SUPPLIED RECORDS:

* * * * * * * * *

/-- The lists of a record, read in the order SUCC, FOOT, POOLS (1, 2, 3). -/
def State.readLists (s : State) (a : Actor) (r : Bytes) : ListRes :=
  let succ : Except EngErr (List Nat × Bool × State) := if recSucc r = 0 then .ok ([], true, s) else
    match s.taskRead a (recSucc r) 4 with
    | .error e => .error e
    | .ok (n, s) => if 255 < leNat n then .ok ([], false, s) else
      match s.taskRead a (recSucc r + 4) (4 * leNat n) with
      | .error e => .error e
      | .ok (bs, s) => .ok (wordsOf bs, true, s)
  match succ with
  | .error e => e.answer 1
  | .ok (succ, ok, s) =>
    let foot : Except EngErr (List (Nat × Nat) × Bool × State) := if recFoot r = 0 then .ok ([], true, s) else
      match s.taskRead a (recFoot r) 8 with
      | .error e => .error e
      | .ok (h, s) => if 64 < recNum h 0 4 || recNum h 4 4 != 0 then .ok ([], false, s) else
        match s.taskRead a (recFoot r + 8) (16 * recNum h 0 4) with
        | .error e => .error e
        | .ok (bs, s) => .ok ((List.range (recNum h 0 4)).map fun i => (recNum bs (16 * i) 8, recNum bs (16 * i + 8) 8), true, s)
    match foot with
    | .error e => e.answer 2
    | .ok (foot, ok2, s) =>
      if recPools r = 0 then (if ok && ok2 then .lists ⟨succ, foot, []⟩ s else .broken s) else
      match s.taskRead a (recPools r) 64 with
      | .error e => e.answer 3
      | .ok (bs, s) =>
        if ok && ok2 then .lists ⟨succ, foot, (List.range 16).map fun k => (recNum bs (4 * k) 2, recNum bs (4 * k + 2) 2)⟩ s
        else .broken s

/-! ### Placement (R336) -/

/-- The bytes that two intervals share. -/
def shared (a n b k : Nat) : Nat := min (a + n) (b + k) - max a b

/-- score(d). -/
def score (foot : List (Nat × Nat)) (map : List MapEntry) (d : Nat) : Nat :=
  (foot.map fun f => ((map.filter fun m => m.die == d).map fun m => shared f.1 f.2 m.vbase m.len).sum).sum

/-- The die of a task. -/
def placeTask (r : Bytes) (foot : List (Nat × Nat)) (map : List MapEntry) (here : Nat) : Nat :=
  match hintCore r, hintDie r with
  | some c, _ => dieOf c
  | none, some d => d
  | none, none =>
    let best := [1, 2, 3].foldl (fun b d => if score foot map b < score foot map d then d else b) 0
    if score foot map best = 0 then here else best

/-! ### Tasks (R332, R333, R337) -/

/-- A task handle. -/
def taskHandle (die slot gen : Nat) : Nat := gen * 2 ^ 27 + die * 2 ^ 12 + slot

def State.task (s : State) (die slot : Nat) : Task := tblGet Task.free (s.die die).tasks slot
def State.modTask (s : State) (die slot : Nat) (f : Task → Task) : State :=
  s.modDie die fun d => { d with tasks := tblSet d.tasks slot (f (tblGet Task.free d.tasks slot)) }

/-- The task that a handle names, when it is not stale. -/
def State.findTask (s : State) (die h : Nat) : Option (Nat × Task) :=
  let t := s.task die (bits h 11 0)
  if bit h 31 || bits h 26 14 != 0 || bits h 13 12 != die || bits h 30 27 != t.gen || t.st == .free then none
  else some (bits h 11 0, t)

/-- The slots that a graph's threads have (R309). -/
def State.graphSlots (s : State) (g : Nat) : Nat := (tblGet ⟨0, [], none, 0, 0, []⟩ s.graphs g).slots

/-- The threads of one part (R337). -/
def partCap (slots : Nat) : Nat := min 2048 (65536 / (slots + 4))

/-- How many parts a FABRIC task has. -/
def State.partCount (s : State) (r : Bytes) : Nat :=
  let cap := partCap (s.graphSlots (recGraph r))
  (recThreads r + cap - 1) / cap
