-- ==== Sys2Proof/Machine/Selector.lean ====
section
/-! DEFINITION. The selector: waiting vectors, the choice of the active block, injection, exits, parks, the timer and the faults that
end a pass (R312 to R323, R359, R364, R365, R369, R372, R376). -/

namespace Sys2Proof.Machine

/-! ### Waiters (R312, R313, R316) -/

/-- The entry routes of a context. -/
def Ctx.entries (x : Ctx) : List RouteEntry := x.routes.filter fun e => e.kind < 2

/-- Whether the entry buffers of some routes have room. -/
def Core.entryRoom (c : Core) (now k : Nat) (es : List RouteEntry) : Bool :=
  es.all fun e => decide (bufUsed now (((c.site e.site).ctx k).entryBuf e.ch) < 2)

/-- The commit area of a block, when the thread must still ask for it (R138). -/
def Core.needsArea (c : Core) (k t : Nat) : Bool := (c.ctx k).commit != 0 && !(c.thread t).commitHeld

/-- Whether a thread's commit-area request waits for its grant. -/
def Core.areaAsked (c : Core) (t : Nat) : Bool := c.waiting.any fun r => r.kind == .commit && r.tid == t

/-- The threads whose bits stand in a block's vector and that no gate holds, by ascending id. -/
def Core.bitWaiters (c : Core) (now : Nat) (b : BlockRef) : List (Nat × Thread) :=
  c.threads.filter fun t => t.2.st == .waiting && t.2.blk == b && decide (t.2.wakeAt ≤ now)

/-- Whether a waiter of a block is injectable (R313). In the active block, once its context is valid, its area is granted and the block's
entry buffers have room. Elsewhere, where no request is made and no buffer is the block's, and for a resumption, which has routes of its
own, it is unless a request of it waits (DESIGN CHOICE, log 122). -/
def Core.ready (c : Core) (now : Nat) (b : BlockRef) (t : Nat) : Bool :=
  match if c.active == some b && (c.thread t).rstep == .none then c.resident now b else none with
  | some k => !c.needsArea k t && c.entryRoom now k (c.ctx k).entries
  | none => !c.areaAsked t

/-- The injectable waiters of a block, by ascending id. -/
def Core.waiters (c : Core) (now : Nat) (b : BlockRef) : List (Nat × Thread) := (c.bitWaiters now b).filter fun t => c.ready now b t.1

/-- The blocks that have an injectable waiter. -/
def Core.candidates (c : Core) (now : Nat) : List BlockRef :=
  ((c.threads.filter fun t => t.2.st == .waiting && decide (t.2.wakeAt ≤ now) && c.ready now t.2.blk t.1).map fun t => t.2.blk).eraseDups

/-- Whether a thread waits in a block as a handler. -/
def Core.isHandler (c : Core) (now : Nat) (b : BlockRef) : Bool := (c.waiters now b).any fun t => t.2.handler

/-- The rank of a candidate, the least first (R316). -/
def Core.rank (c : Core) (now : Nat) (b : BlockRef) : Nat :=
  let ws := c.waiters now b
  let oldest := ws.foldl (fun m t => min m t.2.wakeAt) now
  let (cls, x) := if ws.any fun t => t.2.handler then (0, oldest)
    else if c.ageNow < now - oldest then (1, oldest) else (2, 2048 - ws.length)
  ((cls * 2 ^ 64 + x) * 4096 + b.block) * 65536 + b.graph

def Core.top (c : Core) (now : Nat) : Option BlockRef := leastBy (fun b => c.rank now b) (c.candidates now)

def Core.vec (c : Core) (b : BlockRef) : VecState := ((c.vecs.find? fun v => v.1 == b).map (·.2)).getD ⟨0, 0, 0⟩
def Core.modVec (c : Core) (b : BlockRef) (f : VecState → VecState) : Core :=
  { c with vecs := (b, f (c.vec b)) :: c.vecs.filter fun v => v.1 != b }

/-- The first of some threads in a block's rotating order. -/
def Core.inTurn (c : Core) (b : BlockRef) (ts : List Nat) : Option Nat :=
  match ts.find? fun t => decide ((c.vec b).last ≤ t) with
  | some t => some t
  | none => ts.head?

/-! ### The choice (R315, R316) -/

/-- The quantum. -/
def Core.quantum (c : Core) : Nat := max 64 c.qNow

/-- Whether the selector is at work: a part runs, and neither a pre-emption nor a freeze has stopped injection (R372, R375). -/
def Core.selecting (c : Core) : Bool := c.part.isSome && !c.wantsPark

/-- Whether some block other than the active one has an injectable waiter. -/
def Core.otherWaits (c : Core) (now : Nat) : Bool := (c.candidates now).any fun b => c.active != some b

/-- Whether the active block has an injectable waiter. -/
def Core.activeWaits (c : Core) (now : Nat) : Bool := match c.active with
  | some b => !(c.waiters now b).isEmpty
  | none => false

/-- Whether a handler's waiter calls for a choice: only where it would change the active block. -/
def Core.handlerDue (c : Core) (now : Nat) : Bool :=
  c.selecting && c.lastInj != now + 1 && ((c.candidates now).any fun b => c.isHandler now b && c.active != some b) && c.top now != c.active

/-- The second condition of R315. -/
def Core.quantumOver (c : Core) (now : Nat) : Bool :=
  c.selecting && c.lastInj != now + 1 && c.active.isSome && decide (c.chosenAt + c.quantum ≤ now) && c.otherWaits now

/-- The context of the injection that comes next for a thread: the stub's, or the block's own, and there only once it is ready for a
resumption (R366). -/
def Core.nextInto (c : Core) (now k t : Nat) (b : BlockRef) : Option Nat :=
  let th := c.thread t
  match th.rstep, th.resume.k.bind (c.ctx k).safe with
  | .stub, some d => match d.stub with
    | some n => c.resident now ⟨b.graph, n⟩
    | none => if (c.ctx k).fresh then some k else none
  | .main, some _ => if (c.ctx k).fresh then some k else none
  | _, _ => some k

/-- The commit-area request that the selector makes now: of the thread that is next in rotating order in the active block (R138, R313). -/
def Core.areaWanted (c : Core) (now : Nat) : Option (Nat × Nat) :=
  if !c.selecting || c.handlerDue now || c.quantumOver now then none else
  match c.active with
  | none => none
  | some b =>
    match c.resident now b, c.inTurn b ((c.bitWaiters now b).map (·.1)) with
    | some k, some t => match c.nextInto now k t b with
      | some j => if c.needsArea j t && !c.areaAsked t then some (t, j) else none
      | none => none
    | _, _ => none

/-- Whether a request or a grant of this cycle can still make a waiter of the active block injectable. -/
def Core.areaPending (c : Core) (now : Nat) : Bool := (c.areaWanted now).isSome || (c.grantable now 15).isSome

/-- The conditions of R315 but for the quantum, once the cycle's request and grant of an area are made. A block gains an injectable waiter
when it had none in the cycle before. -/
def Core.choiceDue (c : Core) (now : Nat) : Bool :=
  c.handlerDue now || (c.selecting && c.lastInj != now + 1 && !c.areaPending now &&
    ((c.active.isSome && decide (c.injectAt ≤ now) && !c.activeWaits now && c.otherWaits now)
    || (match c.active with
        | none => !(c.candidates now).isEmpty
        | some _ => !c.activeWaits now && (c.candidates now).any fun b => !c.had.contains b)))
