-- ==== Sys2Proof/Machine/Slices.lean ====
section
/-! DEFINITION. The crossbar and the slices: packets sent (R114, R115), requests at the home and at a proxy (R117 to R125), what the
first-level caches do with the packets that reach them (R119, R124, R127 to R129), and error replies (R85, R86). -/

namespace Sys2Proof.Machine

/-! ### Sending (R114, R115) -/

/-- The core or slice at the reading end of a channel takes a packet. -/
def State.arriveAt (s : State) (chan : Nat) (p : Pkt) : State :=
  if chan < 128 then s.toSlice chan p else s.modCore p.dst fun c => { c with inbox := c.inbox ++ [{ p with came := s.cycle }] }

/-- The writers of a channel: 28 of a home channel, 32 of a reply channel (R113). -/
def writersOf (chan : Nat) : Nat := if chan < 128 then 28 else 32

/-- PACKET_SEND: the writer that holds the channel's optical token sends its oldest packet, and the token goes on. -/
def execPacketSend (chan : Nat) (s : State) : Host.Outcome State Fault Refusal :=
  if 240 ≤ chan then .next s else
  let c := s.chan chan
  let s1 := s.setChan chan { c with token := (c.token + 1) % writersOf chan }
  match tblGet [] c.fifo c.token with
  | [] => .next s1
  | p :: rest => .next ((s1.setChan chan { token := (c.token + 1) % writersOf chan, fifo := tblSet c.fifo c.token rest }).arriveAt chan p)

/-! ### What a line waits for -/

/-- Nothing waited for. -/
def Pend.none : Pend := { hbm := false, rcl := false, ask := false, home := false, acks := [], done := .none }

/-- The pending state changed; a line that waits for nothing is not pending. -/
def Line.modPend (x : Line) (f : Pend → Pend) : Line :=
  let p := f (x.pend.getD Pend.none)
  { x with pend := if p == Pend.none then .none else some p }

/-- Whether the line waits for its owner, or for acknowledgements. -/
def Line.busyLocal (x : Line) : Bool := match x.pend with
  | some p => p.rcl || p.ask || !p.acks.isEmpty
  | none => false

def State.dropPkt (s : State) (n idx : Nat) : State := s.modSlice n fun x => { x with inbox := dropAt x.inbox idx }

/-- Whether a packet is the first of its line among those of a slice that a test picks (R121). -/
def firstOf (inbox : List Pkt) (idx l : Nat) (pick : Pkt → Bool) : Bool := (inbox.take idx).all fun q => q.line != l || !pick q

/-- The counter of a slice raised (R123). -/
def State.tag (s : State) (n : Nat) : Nat × State :=
  let t := ((s.slice n).seq + 1) % 2 ^ 32
  (t, s.modSlice n fun x => { x with seq := t })

/-- A packet about a line from a slice to a core or die. -/
def State.sendTo (s : State) (n : Nat) (p : Pkt) (dst : Nat) : State := s.reply n { p with dst }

* * * * * * * * *

WHAT YOU WILL DO:
Give again, word for word, the records from their first line to the one with "(succ, ok, s) =>", and leave out all else.

RESPONSE:
/-- The lists of a record, read in the order SUCC, FOOT, POOLS (1, 2, 3). -/
def State.readLists (s : State) (a : Actor) (r : Bytes) : ListRes :=
  let succ : Except EngErr (List Nat × Bool × State) := if recSucc r = 0 then .ok ([], true, s) else
    match s.taskRead a (recSucc r) 4 with
    | .error e => .error e
    | .ok (n, s) => if 255 < leNat n then .ok ([], false, s) else
      match s.taskRead a (recSucc r + 4) (4 * leNat n) with
      | .error e => .error e
      | .ok (bs, s) => .ok (wordsOf bs, true, s)
  match succ with
  | .error e => e.answer 1
  | .ok (succ, ok, s) =>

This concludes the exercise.